··· AVAILABLE RECORDS

/-- `BIT 3,A` (R243). -/
def execBit3A (s : State) : Answer := testBitOperand 3 (.reg .a) s

/-- `BIT 4,B` (R243). -/
def execBit4B (s : State) : Answer := testBitOperand 4 (.reg .b) s

/-- `BIT 4,C` (R243). -/
def execBit4C (s : State) : Answer := testBitOperand 4 (.reg .c) s

/-- `BIT 4,D` (R243). -/
def execBit4D (s : State) : Answer := testBitOperand 4 (.reg .d) s

/-- `BIT 4,E` (R243). -/
def execBit4E (s : State) : Answer := testBitOperand 4 (.reg .e) s

/-- `BIT 4,H` (R243). -/
def execBit4H (s : State) : Answer := testBitOperand 4 (.reg .h) s

/-- `BIT 4,L` (R243). -/
def execBit4L (s : State) : Answer := testBitOperand 4 (.reg .l) s

/-- `BIT 4,(HL)` (R243). -/
def execBit4IndHL (s : State) : Answer := testBitOperand 4 .indHL s

/-- `BIT 4,A` (R243). -/
def execBit4A (s : State) : Answer := testBitOperand 4 (.reg .a) s

/-- `BIT 5,B` (R243). -/
def execBit5B (s : State) : Answer := testBitOperand 5 (.reg .b) s

/-- `BIT 5,C` (R243). -/
def execBit5C (s : State) : Answer := testBitOperand 5 (.reg .c) s

/-- `BIT 5,D` (R243). -/
def execBit5D (s : State) : Answer := testBitOperand 5 (.reg .d) s

/-- `BIT 5,E` (R243). -/
def execBit5E (s : State) : Answer := testBitOperand 5 (.reg .e) s

/-- `BIT 5,H` (R243). -/
def execBit5H (s : State) : Answer := testBitOperand 5 (.reg .h) s

/-- `BIT 5,L` (R243). -/
def execBit5L (s : State) : Answer := testBitOperand 5 (.reg .l) s

/-- `BIT 5,(HL)` (R243). -/
def execBit5IndHL (s : State) : Answer := testBitOperand 5 .indHL s

/-- `BIT 5,A` (R243). -/
def execBit5A (s : State) : Answer := testBitOperand 5 (.reg .a) s

/-- `BIT 6,B` (R243). -/
def execBit6B (s : State) : Answer := testBitOperand 6 (.reg .b) s

/-- `BIT 6,C` (R243). -/
def execBit6C (s : State) : Answer := testBitOperand 6 (.reg .c) s

/-- `BIT 6,D` (R243). -/
def execBit6D (s : State) : Answer := testBitOperand 6 (.reg .d) s

/-- `BIT 6,E` (R243). -/
def execBit6E (s : State) : Answer := testBitOperand 6 (.reg .e) s

/-- `BIT 6,H` (R243). -/
def execBit6H (s : State) : Answer := testBitOperand 6 (.reg .h) s

/-- `BIT 6,L` (R243). -/
def execBit6L (s : State) : Answer := testBitOperand 6 (.reg .l) s

/-- `BIT 6,(HL)` (R243). -/
def execBit6IndHL (s : State) : Answer := testBitOperand 6 .indHL s

/-- `BIT 6,A` (R243). -/
def execBit6A (s : State) : Answer := testBitOperand 6 (.reg .a) s

/-- `BIT 7,B` (R243). -/
def execBit7B (s : State) : Answer := testBitOperand 7 (.reg .b) s

/-- `BIT 7,C` (R243). -/
def execBit7C (s : State) : Answer := testBitOperand 7 (.reg .c) s

/-- `BIT 7,D` (R243). -/
def execBit7D (s : State) : Answer := testBitOperand 7 (.reg .d) s

/-- `BIT 7,E` (R243). -/
def execBit7E (s : State) : Answer := testBitOperand 7 (.reg .e) s

/-- `BIT 7,H` (R243). -/
def execBit7H (s : State) : Answer := testBitOperand 7 (.reg .h) s

/-- `BIT 7,L` (R243). -/
def execBit7L (s : State) : Answer := testBitOperand 7 (.reg .l) s

/-- `BIT 7,(HL)` (R243). -/
def execBit7IndHL (s : State) : Answer := testBitOperand 7 .indHL s

/-- `BIT 7,A` (R243). -/
def execBit7A (s : State) : Answer := testBitOperand 7 (.reg .a) s

/-- `RES 0,B` (R244). -/
def execRes0B (s : State) : Answer := resetBitOperand 0 (.reg .b) s

/-- `RES 0,C` (R244). -/
def execRes0C (s : State) : Answer := resetBitOperand 0 (.reg .c) s

/-- `RES 0,D` (R244). -/
def execRes0D (s : State) : Answer := resetBitOperand 0 (.reg .d) s

/-- `RES 0,E` (R244). -/
def execRes0E (s : State) : Answer := resetBitOperand 0 (.reg .e) s

/-- `RES 0,H` (R244). -/
def execRes0H (s : State) : Answer := resetBitOperand 0 (.reg .h) s

/-- `RES 0,L` (R244). -/
def execRes0L (s : State) : Answer := resetBitOperand 0 (.reg .l) s

/-- `RES 0,(HL)` (R244). -/
def execRes0IndHL (s : State) : Answer := resetBitOperand 0 .indHL s

/-- `RES 0,A` (R244). -/
def execRes0A (s : State) : Answer := resetBitOperand 0 (.reg .a) s

/-- `RES 1,B` (R244). -/
def execRes1B (s : State) : Answer := resetBitOperand 1 (.reg .b) s

/-- `RES 1,C` (R244). -/
def execRes1C (s : State) : Answer := resetBitOperand 1 (.reg .c) s

/-- `RES 1,D` (R244). -/
def execRes1D (s : State) : Answer := resetBitOperand 1 (.reg .d) s

/-- `RES 1,E` (R244). -/
def execRes1E (s : State) : Answer := resetBitOperand 1 (.reg .e) s

/-- `RES 1,H` (R244). -/
def execRes1H (s : State) : Answer := resetBitOperand 1 (.reg .h) s

/-- `RES 1,L` (R244). -/
def execRes1L (s : State) : Answer := resetBitOperand 1 (.reg .l) s

/-- `RES 1,(HL)` (R244). -/
def execRes1IndHL (s : State) : Answer := resetBitOperand 1 .indHL s

/-- `RES 1,A` (R244). -/
def execRes1A (s : State) : Answer := resetBitOperand 1 (.reg .a) s

/-- `RES 2,B` (R244). -/
def execRes2B (s : State) : Answer := resetBitOperand 2 (.reg .b) s

/-- `RES 2,C` (R244). -/
def execRes2C (s : State) : Answer := resetBitOperand 2 (.reg .c) s

/-- `RES 2,D` (R244). -/
def execRes2D (s : State) : Answer := resetBitOperand 2 (.reg .d) s

/-- `RES 2,E` (R244). -/
def execRes2E (s : State) : Answer := resetBitOperand 2 (.reg .e) s

/-- `RES 2,H` (R244). -/
def execRes2H (s : State) : Answer := resetBitOperand 2 (.reg .h) s

/-- `RES 2,L` (R244). -/
def execRes2L (s : State) : Answer := resetBitOperand 2 (.reg .l) s
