/-! What the rules say of results and flags, on natural numbers and single bits. -/

/-- The result and flags of `a + v + cin` (R187, R188). -/
def AddResult (a v : Byte) (cin : Nat) (r : Byte) (f : Flags) : Prop :=
  r.toNat = (a.toNat + v.toNat + cin) % 256 ∧ (f.z = true ↔ r.toNat = 0) ∧ f.n = false ∧
    (f.h = true ↔ a.toNat % 16 + v.toNat % 16 + cin > 0x0F) ∧ (f.c = true ↔ a.toNat + v.toNat + cin > 0xFF)

/-- The result and flags of `a - v - cin` (R189, R190, R194). -/
def SubResult (a v : Byte) (cin : Nat) (r : Byte) (f : Flags) : Prop :=
  r.toNat = (a.toNat + 512 - v.toNat - cin) % 256 ∧ (f.z = true ↔ r.toNat = 0) ∧ f.n = true ∧
    (f.h = true ↔ a.toNat % 16 < v.toNat % 16 + cin) ∧ (f.c = true ↔ a.toNat < v.toNat + cin)

/-- The flags of a logical operation, H as given (R191 to R193). -/
def LogicFlags (r : Byte) (h : Bool) (f : Flags) : Prop :=
  (f.z = true ↔ r.toNat = 0) ∧ f.n = false ∧ f.h = h ∧ f.c = false

/-- The carry flag as a number. -/
def carryOf (f : Flags) : Nat := if f.c then 1 else 0

/-- The bits of a rotate's or shift's result and the bit that goes to C (R235 to R242). -/
def RotBits (op : RotOp) (o : Byte) (cin : Bool) (v : Byte) (cout : Bool) : Prop :=
  match op with
  | .rlc => (∀ i < 8, v.getLsbD i = o.getLsbD ((i + 7) % 8)) ∧ cout = o.getLsbD 7
  | .rrc => (∀ i < 8, v.getLsbD i = o.getLsbD ((i + 1) % 8)) ∧ cout = o.getLsbD 0
  | .rl => v.getLsbD 0 = cin ∧ (∀ i < 7, v.getLsbD (i + 1) = o.getLsbD i) ∧ cout = o.getLsbD 7
  | .rr => v.getLsbD 7 = cin ∧ (∀ i < 7, v.getLsbD i = o.getLsbD (i + 1)) ∧ cout = o.getLsbD 0
  | .sla => v.getLsbD 0 = false ∧ (∀ i < 7, v.getLsbD (i + 1) = o.getLsbD i) ∧ cout = o.getLsbD 7
  | .sra => v.getLsbD 7 = o.getLsbD 7 ∧ (∀ i < 7, v.getLsbD i = o.getLsbD (i + 1)) ∧ cout = o.getLsbD 0
  | .swap => (∀ i < 8, v.getLsbD i = o.getLsbD ((i + 4) % 8)) ∧ cout = false
  | .srl => v.getLsbD 7 = false ∧ (∀ i < 7, v.getLsbD i = o.getLsbD (i + 1)) ∧ cout = o.getLsbD 0

/-- A number below 100 in packed BCD (R205). -/
def bcd (x : Nat) : Byte := BitVec.ofNat 8 (16 * (x / 10) + x % 10)

/-- `Push16(v)` as R170 writes it: the high byte at `SP - 1`, then the low byte at `SP - 2`. -/
def pushed (s : State) (v : Word) : State :=
  let s1 := { s with sp := s.sp - 1 }.writeByte (s.sp - 1) (v.extractLsb' 8 8)
  { s1 with sp := s.sp - 2 }.writeByte (s.sp - 2) (v.extractLsb' 0 8)

/-- The word `Pop16()` gives: the byte at `SP` low, the byte above it high (R170). -/
def stackTop (s : State) : Word := s.readByte (s.sp + 1) ++ s.readByte s.sp

/-- A word's two bytes as they lie in memory and in an instruction, low byte first (R70, R71). -/
def wordBytes (v : Word) : List Byte := [v.extractLsb' 0 8, v.extractLsb' 8 8]

/-- The colour index 0 to 3 at a row and a column of the tile whose data begins at an address, its bytes named by the values `readByte` gives there:
two bytes a row, the low bit plane first, the leftmost column in bit 7 (R391). -/
def tileColour (s : State) (data row col : Nat) : Nat :=
  (if (s.readByte (BitVec.ofNat 16 (data + 2 * row + 1))).getLsbD (7 - col) then 2 else 0) +
    (if (s.readByte (BitVec.ofNat 16 (data + 2 * row))).getLsbD (7 - col) then 1 else 0)

/-- The 16-bit counter of cycles that `DIV` and `DivAcc` make (R341). -/
def dividerCounter (s : State) : Nat := s.div.toNat * 256 + s.divAcc

/-- The codes of the 8-bit operands in an opcode byte (R123). -/
def regCode : Reg8 → Nat
  | .b => 0 | .c => 1 | .d => 2 | .e => 3 | .h => 4 | .l => 5 | .a => 7

/-- The code of `r[i]` (R123). -/
def operandCode : Operand8 → Nat
  | .reg r => regCode r
  | .indHL => 6

/-- The codes of the pairs (R124). -/
def pairCode : Reg16 → Nat
  | .bc => 0 | .de => 1 | .hl => 2 | .sp => 3

/-- The codes of the stack pairs (R125). -/
def stackCode : StackReg → Nat
  | .bc => 0 | .de => 1 | .hl => 2 | .af => 3

/-- The codes of the conditions (R126). -/
def condCode : Cond → Nat
  | .nz => 0 | .z => 1 | .nc => 2 | .c => 3

/-- The codes of the ALU operations (R126). -/
def aluCode : AluOp → Nat
  | .add => 0 | .adc => 1 | .sub => 2 | .sbc => 3 | .and => 4 | .xor => 5 | .or => 6 | .cp => 7

/-- The codes of the rotates and shifts (R126). -/
def rotCode : RotOp → Nat
  | .rlc => 0 | .rrc => 1 | .rl => 2 | .rr => 3 | .sla => 4 | .sra => 5 | .swap => 6 | .srl => 7

/-- An opcode byte by its fields `x`, `y`, `z` (R121). -/
def opcodeByte (x y z : Nat) : Byte := BitVec.ofNat 8 (64 * x + 8 * y + z)

end Sys2Proof.Machine
end

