-- ==== Sys2Proof/Laws/State.lean ====
section
/-! SUPPORT. One lemma for each field and each named update of the state: what the update leaves there. -/

namespace Sys2Proof.Machine

variable (s : State)
/-! A fetched instruction (R280). -/
@[simp] theorem State.fetched_a (k : Nat) : (s.fetched k).a = s.a := rfl
@[simp] theorem State.fetched_b (k : Nat) : (s.fetched k).b = s.b := rfl
@[simp] theorem State.fetched_c (k : Nat) : (s.fetched k).c = s.c := rfl
@[simp] theorem State.fetched_d (k : Nat) : (s.fetched k).d = s.d := rfl
@[simp] theorem State.fetched_e (k : Nat) : (s.fetched k).e = s.e := rfl
@[simp] theorem State.fetched_h (k : Nat) : (s.fetched k).h = s.h := rfl
@[simp] theorem State.fetched_l (k : Nat) : (s.fetched k).l = s.l := rfl
@[simp] theorem State.fetched_f (k : Nat) : (s.fetched k).f = s.f := rfl
@[simp] theorem State.fetched_sp (k : Nat) : (s.fetched k).sp = s.sp := rfl
@[simp] theorem State.fetched_pc (k : Nat) : (s.fetched k).pc = s.pcAfterOpcode + BitVec.ofNat 16 k := rfl
@[simp] theorem State.fetched_ime (k : Nat) : (s.fetched k).ime = s.ime := rfl
@[simp] theorem State.fetched_imeDelay (k : Nat) : (s.fetched k).imeDelay = s.imeDelay := rfl
@[simp] theorem State.fetched_halted (k : Nat) : (s.fetched k).halted = s.halted := rfl
@[simp] theorem State.fetched_haltBug (k : Nat) : (s.fetched k).haltBug = false := rfl
@[simp] theorem State.fetched_clock (k : Nat) : (s.fetched k).clock = s.clock := rfl
@[simp] theorem State.fetched_cycles (k : Nat) : (s.fetched k).cycles = s.cycles := rfl
@[simp] theorem State.fetched_mem (k : Nat) : (s.fetched k).mem = s.mem := rfl
@[simp] theorem State.fetched_ie (k : Nat) : (s.fetched k).ie = s.ie := rfl
@[simp] theorem State.fetched_bank (k : Nat) : (s.fetched k).bank = s.bank := rfl
@[simp] theorem State.fetched_divAcc (k : Nat) : (s.fetched k).divAcc = s.divAcc := rfl
@[simp] theorem State.fetched_timaAcc (k : Nat) : (s.fetched k).timaAcc = s.timaAcc := rfl
@[simp] theorem State.fetched_mode (k : Nat) : (s.fetched k).mode = s.mode := rfl
@[simp] theorem State.fetched_lineCycles (k : Nat) : (s.fetched k).lineCycles = s.lineCycles := rfl
@[simp] theorem State.fetched_frameBuffer (k : Nat) : (s.fetched k).frameBuffer = s.frameBuffer := rfl
@[simp] theorem State.fetched_buttons (k : Nat) : (s.fetched k).buttons = s.buttons := rfl
@[simp] theorem State.fetched_buttonInputs (k : Nat) : (s.fetched k).buttonInputs = s.buttonInputs := rfl
@[simp] theorem State.fetched_serialTrace (k : Nat) : (s.fetched k).serialTrace = s.serialTrace := rfl
@[simp] theorem State.fetched_illegalLog (k : Nat) : (s.fetched k).illegalLog = s.illegalLog := rfl
@[simp] theorem State.fetched_framesReady (k : Nat) : (s.fetched k).framesReady = s.framesReady := rfl
@[simp] theorem State.fetched_apu (k : Nat) : (s.fetched k).apu = s.apu := rfl

/-! The reported cycle count. -/
@[simp] theorem State.reports_a (n : Nat) : (s.reports n).a = s.a := rfl
@[simp] theorem State.reports_b (n : Nat) : (s.reports n).b = s.b := rfl
@[simp] theorem State.reports_c (n : Nat) : (s.reports n).c = s.c := rfl
@[simp] theorem State.reports_d (n : Nat) : (s.reports n).d = s.d := rfl
@[simp] theorem State.reports_e (n : Nat) : (s.reports n).e = s.e := rfl
@[simp] theorem State.reports_h (n : Nat) : (s.reports n).h = s.h := rfl
@[simp] theorem State.reports_l (n : Nat) : (s.reports n).l = s.l := rfl
@[simp] theorem State.reports_f (n : Nat) : (s.reports n).f = s.f := rfl
@[simp] theorem State.reports_sp (n : Nat) : (s.reports n).sp = s.sp := rfl
@[simp] theorem State.reports_pc (n : Nat) : (s.reports n).pc = s.pc := rfl
@[simp] theorem State.reports_ime (n : Nat) : (s.reports n).ime = s.ime := rfl
@[simp] theorem State.reports_imeDelay (n : Nat) : (s.reports n).imeDelay = s.imeDelay := rfl
@[simp] theorem State.reports_halted (n : Nat) : (s.reports n).halted = s.halted := rfl
@[simp] theorem State.reports_haltBug (n : Nat) : (s.reports n).haltBug = s.haltBug := rfl
@[simp] theorem State.reports_clock (n : Nat) : (s.reports n).clock = s.clock := rfl
@[simp] theorem State.reports_cycles (n : Nat) : (s.reports n).cycles = n := rfl
@[simp] theorem State.reports_mem (n : Nat) : (s.reports n).mem = s.mem := rfl
@[simp] theorem State.reports_ie (n : Nat) : (s.reports n).ie = s.ie := rfl
@[simp] theorem State.reports_bank (n : Nat) : (s.reports n).bank = s.bank := rfl
@[simp] theorem State.reports_divAcc (n : Nat) : (s.reports n).divAcc = s.divAcc := rfl
@[simp] theorem State.reports_timaAcc (n : Nat) : (s.reports n).timaAcc = s.timaAcc := rfl
@[simp] theorem State.reports_mode (n : Nat) : (s.reports n).mode = s.mode := rfl
@[simp] theorem State.reports_lineCycles (n : Nat) : (s.reports n).lineCycles = s.lineCycles := rfl
@[simp] theorem State.reports_frameBuffer (n : Nat) : (s.reports n).frameBuffer = s.frameBuffer := rfl
@[simp] theorem State.reports_buttons (n : Nat) : (s.reports n).buttons = s.buttons := rfl
@[simp] theorem State.reports_buttonInputs (n : Nat) : (s.reports n).buttonInputs = s.buttonInputs := rfl
@[simp] theorem State.reports_serialTrace (n : Nat) : (s.reports n).serialTrace = s.serialTrace := rfl
@[simp] theorem State.reports_illegalLog (n : Nat) : (s.reports n).illegalLog = s.illegalLog := rfl
@[simp] theorem State.reports_framesReady (n : Nat) : (s.reports n).framesReady = s.framesReady := rfl
@[simp] theorem State.reports_apu (n : Nat) : (s.reports n).apu = s.apu := rfl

······

--- EXERCISE PROMPT ---
If a line in the records above holds the string "Machine", copy it out.

--- RESULT ---
end Sys2Proof.Machine
namespace Sys2Proof.Machine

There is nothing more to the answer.